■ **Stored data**
BEGIN
def gsrcTile (a : GSrc) (shape : TileNo → Prop) : List (TileNo × Prop) :=
  match a with
  | .tile n => [(n, shape n)]
  | .fib _ => []

/-- A fibre operand of the matrix engine has 32-bit coordinates (09 R206). -/
def narrowFibre (l : List (BitVec 256 × Option Nat × Bool)) : Prop :=
  ∃ f ∈ l, f.2.2 = true ∧ fbOpen f.1 = true ∧ fbWide f.1 = false

/-- Those of MMIP, MMOP and MMRW, which has no B of its own. -/
def State.matrixNeeds (s : State) (t : Nat) (w : Thread) (e : Entry) (p : Group) (a : GSrc) (b : Option GSrc) (ri : Option FReg)
    (d : Option TileNo) : GrateNeeds :=
  let res := if b.isNone = true then s.residentOf t w else none
  let af := fmtAf e.fmt
  let acc := fmtAcc e.fmt
  let bf := match res with
    | some r => r.bf
    | none => fmtBf e.fmt
  let k := match res, srcTile a, b.bind srcTile with
    | some r, _, _ => r.kb
    | none, some n, _ => (p.tile n).kOf af
    | none, none, some n => (p.tile n).rows
    | none, none, none => 65535
  let fibs := gsrcFibre w a (some af) ++ b.toList.flatMap fun x => gsrcFibre w x (some bf)
  let sparse := fibs ≠ [] ∨ ∃ r, res = some r ∧ r.sparse = true
  { reserved := accLegal acc af = false ∨ ((b.isSome = true ∨ res.isSome = true) ∧ accLegal acc bf = false)
      ∨ ((srcFib w a).isSome = true ∧ ri.isSome = true) ∨ narrowFibre fibs
    fibres := fibs ++ indexFibre w ri
    sources := gsrcTile a (fun n => (p.tile n.toNat).ef = af ∧ (res.isSome = true → (p.tile n.toNat).kOf af = k))
      ++ b.toList.flatMap fun x => gsrcTile x fun n => (p.tile n.toNat).ef = bf ∧ (p.tile n.toNat).rows = k ∧ (p.tile n.toNat).wide64 bf = true
    dests := d.toList.map fun n => (n, (p.tile n.toNat).ef = 8 + acc ∧ 64 ≤ (p.tile n.toNat).rows
      ∧ (sparse → 520 ≤ (p.tile n.toNat).pitch) ∧ 256 ≤ (p.tile n.toNat).pitch
      ∧ ∀ x, x = a ∨ b = some x → ∀ k, srcTile x = some k → k ≠ n.toNat ∧ tilesOverlap (p.tile n.toNat) (p.tile k) = false)
    resident := b.isSome = true ∨ res.isSome = true }

def State.grateNeeds (s : State) (t : Nat) (w : Thread) (e : Entry) (p : Group) : Instr → GrateNeeds
  | .mmip _ _ a b ri => s.matrixNeeds t w e p a (some b) ri none
  | .mmop _ d a b ri => s.matrixNeeds t w e p a (some b) ri (some d)
  | .mmrw _ d a ri => s.matrixNeeds t w e p a none ri (some d)
  | .mmldb _ a =>
    let bf := fmtBf e.fmt
    let fibs := gsrcFibre w a (some bf)
    { reserved := 8 ≤ bf ∨ narrowFibre fibs, fibres := fibs
      sources := gsrcTile a fun n => (p.tile n.toNat).ef = bf ∧ (p.tile n.toNat).rows ≤ (if bf = 2 ∨ bf = 6 ∨ bf = 7 then 128 else 64)
        ∧ (p.tile n.toNat).wide64 bf = true }
  | .mmlda df _ a ri =>
    let af := fmtAf e.fmt
    let fibs := gsrcFibre w a (some af)
    { reserved := 8 ≤ af ∨ narrowFibre fibs ∨ ((srcFib w a).isSome = true ∧ ri.isSome = true) ∨ (df = .fmt ∧ bits e.fmt.toNat 11 2 = 3)
      fibres := fibs ++ indexFibre w ri, sources := gsrcTile a fun n => (p.tile n.toNat).ef = af }
  | .mmdrain _ _ bias _ d _ sa sb =>
    let x := p.tile d.toNat
    { reserved := 2 ≤ fmtAcc e.fmt, vecs := (drainVecs e.fmt w bias sa sb).filterMap fun v => v
      dests := [(d, x.ef ≠ 7 ∧ 64 ≤ x.rows ∧ x.wide64 x.ef = true)] }
  | .vqlut _ _ a => { aligned := [((w.sreg a.toNat).toNat, 128)] }
  | .spdg _ m n gr _ =>
    let x := p.tile m.toNat
    let y := p.tile n.toNat
    let z := p.tile gr.toNat
    { dests := [(m, 64 ≤ x.rows ∧ 8 ≤ x.pitch ∧ 64 * x.pitch + 8 ≤ x.bytes ∧ p.apart m n),
        (n, y.ef ≠ 7 ∧ 64 ≤ y.rows ∧ y.wide64 y.ef = true ∧ p.apart m n)]
      sources := [(gr, (z.ef < 5 ∨ z.ef = 8) ∧ 64 ≤ z.rows ∧ z.wide64 z.ef = true ∧ p.apart m gr ∧ p.apart n gr)] }
  | _ => {}

/-- A cause of 09 R200 that an operand meets, with its TRAPADDR. -/
inductive GrateErr (s : State) (w : Thread) (e : Entry) (g : Grid) (p : Group) (i : Instr) (n : GrateNeeds) : Cause → DWord → Prop where
  | reserved : n.reserved → GrateErr s w e g p i n .reservedEnc 0#64
  | align (a l k : Nat) : (a, l, k) ∈ n.vecs → a % k ≠ 0 → GrateErr s w e g p i n .align (BitVec.ofNat 64 a)
  | alignGlobal (a k : Nat) : (a, k) ∈ n.aligned → a % k ≠ 0 → GrateErr s w e g p i n .align (BitVec.ofNat 64 a)
  | page (r : Nat × Nat) (va len : Nat) (k : Cause) : r ∈ grateSlots w i → (va, len, .error k) ∈ s.spanOf w r →
      GrateErr s w e g p i n k (BitVec.ofNat 64 va)
  | prot (a l k : Nat) : (a, l, k) ∈ n.vecs → g.stashBytes < a + l → GrateErr s w e g p i n .prot (BitVec.ofNat 64 a)
  | closed (f : BitVec 256 × Option Nat × Bool) : f ∈ n.fibres → fbOpen f.1 = false → GrateErr s w e g p i n .fibreRange 0#64
  | type (f : BitVec 256) (code : Nat) (v : Bool) : (f, some code, v) ∈ n.fibres → fbOpen f = true → fbVt f ≠ code →
      GrateErr s w e g p i n .tileState 0#64
  | noResident : ¬ n.resident → GrateErr s w e g p i n .tileState 0#64
  | source (k : TileNo) (shape : Prop) (a : DWord) : (k, shape) ∈ n.sources →
      s.tileFit w p k.toNat isReadyTile false false = .trap a → GrateErr s w e g p i n .tileState a
  | sourceShape (k : TileNo) (shape : Prop) : (k, shape) ∈ n.sources → s.tileFit w p k.toNat isReadyTile false false = .ok → ¬ shape →
      GrateErr s w e g p i n .tileState (BitVec.ofNat 64 (p.tile k.toNat).base)
  | dest (k : TileNo) (shape : Prop) (a : DWord) : (k, shape) ∈ n.dests →
      s.tileFit w p k.toNat notMoving true false = .trap a → GrateErr s w e g p i n .tileState a
  | destShape (k : TileNo) (shape : Prop) : (k, shape) ∈ n.dests → s.tileFit w p k.toNat notMoving true false = .ok →
      (¬ shape ∨ p.overlapsMoving k.toNat (p.tile k.toNat).base (p.tile k.toNat).bytes = true) →
      GrateErr s w e g p i n .tileState (BitVec.ofNat 64 (p.tile k.toNat).base)
  | sourceBusy (k : TileNo) (shape : Prop) : (k, shape) ∈ n.sources → (p.tile k.toNat).defined = true →
      p.rangeBusy (p.tile k.toNat).base (p.tile k.toNat).bytes = true →
      GrateErr s w e g p i n .tileBusy (BitVec.ofNat 64 (p.tile k.toNat).base)
  | destBusy (k : TileNo) (shape : Prop) : (k, shape) ∈ n.dests → (p.tile k.toNat).defined = true →
      p.pendingIn e.wstep (p.tile k.toNat).base (p.tile k.toNat).bytes = true →
      GrateErr s w e g p i n .tileBusy (BitVec.ofNat 64 (p.tile k.toNat).base)
  | fibreBusy (f : BitVec 256) (code : Option Nat) (v : Bool) (r : Nat × Nat) : (f, code, v) ∈ n.fibres → fbOpen f = true →
      fbStash f = true → (r = crdRange f (fbPos f) (fbCount f) ∨ (v = true ∧ r = valRange f (fbPos f) (fbCount f))) →
      p.rangeBusy r.1 r.2 = true → GrateErr s w e g p i n .tileBusy (BitVec.ofNat 64 r.1)
  | vecBusy (a l k : Nat) : (a, l, k) ∈ n.vecs → p.rangeBusy a l = true → GrateErr s w e g p i n .tileBusy (BitVec.ofNat 64 a)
END
Each line from the one with "(code : Option" through the end of the entries above is to be returned word for word. Nothing else belongs in the answer.

  | fibreBusy (f : BitVec 256) (code : Option Nat) (v : Bool) (r : Nat × Nat) : (f, code, v) ∈ n.fibres → fbOpen f = true →
      fbStash f = true → (r = crdRange f (fbPos f) (fbCount f) ∨ (v = true ∧ r = valRange f (fbPos f) (fbCount f))) →
      p.rangeBusy r.1 r.2 = true → GrateErr s w e g p i n .tileBusy (BitVec.ofNat 64 r.1)
  | vecBusy (a l k : Nat) : (a, l, k) ∈ n.vecs → p.rangeBusy a l = true → GrateErr s w e g p i n .tileBusy (BitVec.ofNat 64 a)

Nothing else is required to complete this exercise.